(Input data):
-- ==== Sys2Proof/Machine/Ops.lean ====
section
/-! DEFINITION. The named operations over registers and memory that the meanings share: the cycle count,
the stack (rule R200), taking an interrupt and the return from one (rules R446 to R456). The one-byte and
two-byte accesses to memory are `memRead`, `memWrite`, `memRead16`, `memWrite16` of the Bus. -/

namespace Sys2Proof.Machine

/-- A run state with the count set. -/
def Run.withCycles (r : Run) (n : Nat) : Run := { r with cycles := n }

/-- `cycles <- n` (rule R11): the count `CPU.step` returns for this instruction. -/
def State.spend (s : State) (n : Nat) : State := { s with run := s.run.withCycles n }

/-- The registers replaced. -/
def State.withRegs (s : State) (g : Regs) : State := { s with regs := g }

/-- `PC <- target` (rules R11, R312). -/
def State.jump (s : State) (target : Word) : State := s.withRegs { s.regs with pc := target }

/-- One half of `Push16`: `SP <- (SP - 1) mod 65536; MemWrite(SP, 1, v)` (rule R200). -/
def pushByte (s : State) (v : Byte) : State :=
  memWrite (s.withRegs { s.regs with sp := s.regs.sp - 1#16 }) (s.regs.sp - 1#16) v

/-- `Push16(v)` (rule R200): the high byte at `SP - 1` first, then the low byte at `SP - 2`. -/
def push16 (s : State) (v : Word) : State := pushByte (pushByte s (hiByte v)) (loByte v)

/-- The word `Pop16()` answers (rule R200): the low byte at `SP`, the high byte at `SP + 1`. -/
def popVal (s : State) : Word := memRead16 s s.regs.sp

/-- The registers after `Pop16()` has moved `SP` (rule R200). -/
def popRegs (g : Regs) : Regs := { g with sp := g.sp + 2#16 }

/-! ### Interrupts (`60_exceptions.md`) -/

/-- `pending = IE & IF & 0x1F` (rule R446). -/
def pending (q : Irq) : BitVec 5 := q.ie.extractLsb' 0 5 &&& q.iflag

/-- The fixed address a source jumps to: `0x0040 + 8 * n` (rules R442, R458). -/
def vector (n : Source) : Word := BitVec.ofNat 16 (0x0040 + 8 * n.bitIndex)

/-- The source the priority scan takes: the lowest of bits 0, 1, 2, 4; bit 3 is never taken (rules R446 to R448). -/
def selectSource (p : BitVec 5) : Option Source :=
  if bit p 0 then some .vblank
  else if bit p 1 then some .status
  else if bit p 2 then some .timer
  else if bit p 4 then some .input
  else none

/-- Clears one request bit, `IF[n] <- 0` (rule R446). -/
def clearIrq (n : Source) (s : State) : State :=
  { s with irq := { s.irq with iflag := s.irq.iflag &&& ~~~ (1#5 <<< n.bitIndex) } }

/-- Trap entry (rules R446, R453): `IF[n]` cleared, `PC` pushed, `PC` at the vector, `IME`, `ei_delay` and
`halted` cleared, 20 cycles. Nothing else is saved or changed. -/
def takeInterrupt (n : Source) (s : State) : State :=
  let s1 := push16 (clearIrq n s) s.regs.pc
  { (s1.jump (vector n)) with
    run := { s1.run with ime := false, eiDelay := .zero, halted := false, cycles := 20 } }

/-- Return from a handler (rules R310, R456): `PC <- Pop16(); IME <- 1; ei_delay <- 0`; it restores nothing else. -/
def returnFromInterrupt (s : State) : State :=
  { (s.withRegs { popRegs s.regs with pc := popVal s }) with
    run := { s.run with ime := true, eiDelay := .zero } }

/-- `CheckAndDispatch()` (rule R446): the state after it, and whether it dispatched. -/
def checkAndDispatch (s : State) : State × Bool :=
  if pending s.irq = 0#5 then (s, false)
  else
    let woken : State := { s with run := { s.run with halted := false } }
    if s.run.ime then
      match selectSource (pending s.irq) with
      | some n => (takeInterrupt n woken, true)
      | none => (woken, false)
    else (woken, false)

/-! ### Fetching (rules R24, R137, R140) -/

/-- The instruction at `PC`: the bytes at consecutive addresses mod 65536, read by the Bus. No read changes
state and every instruction fetches all its bytes before its first write, so reading them at once is what
`Fetch8` and `Fetch16` do one after another. -/
def fetchInstr (s : State) : Instr :=
  decodeBytes (memRead s s.regs.pc) (memRead s (s.regs.pc + 1#16)) (memRead s (s.regs.pc + 2#16))

/-- `PC` past the bytes of `i` (rule R24). -/
def advance (s : State) (i : Instr) : State := s.jump (s.regs.pc + BitVec.ofNat 16 i.length)

end Sys2Proof.Machine
end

(What is required): Above are the records; repeat exactly the lines from the one holding "let s1 := push16 (clearIrq n s) s.regs.pc" down to the one holding "s1.run with ime", end lines included.

(Answer area):
  let s1 := push16 (clearIrq n s) s.regs.pc
  { (s1.jump (vector n)) with
    run := { s1.run with ime := false, eiDelay := .zero, halted := false, cycles := 20 } }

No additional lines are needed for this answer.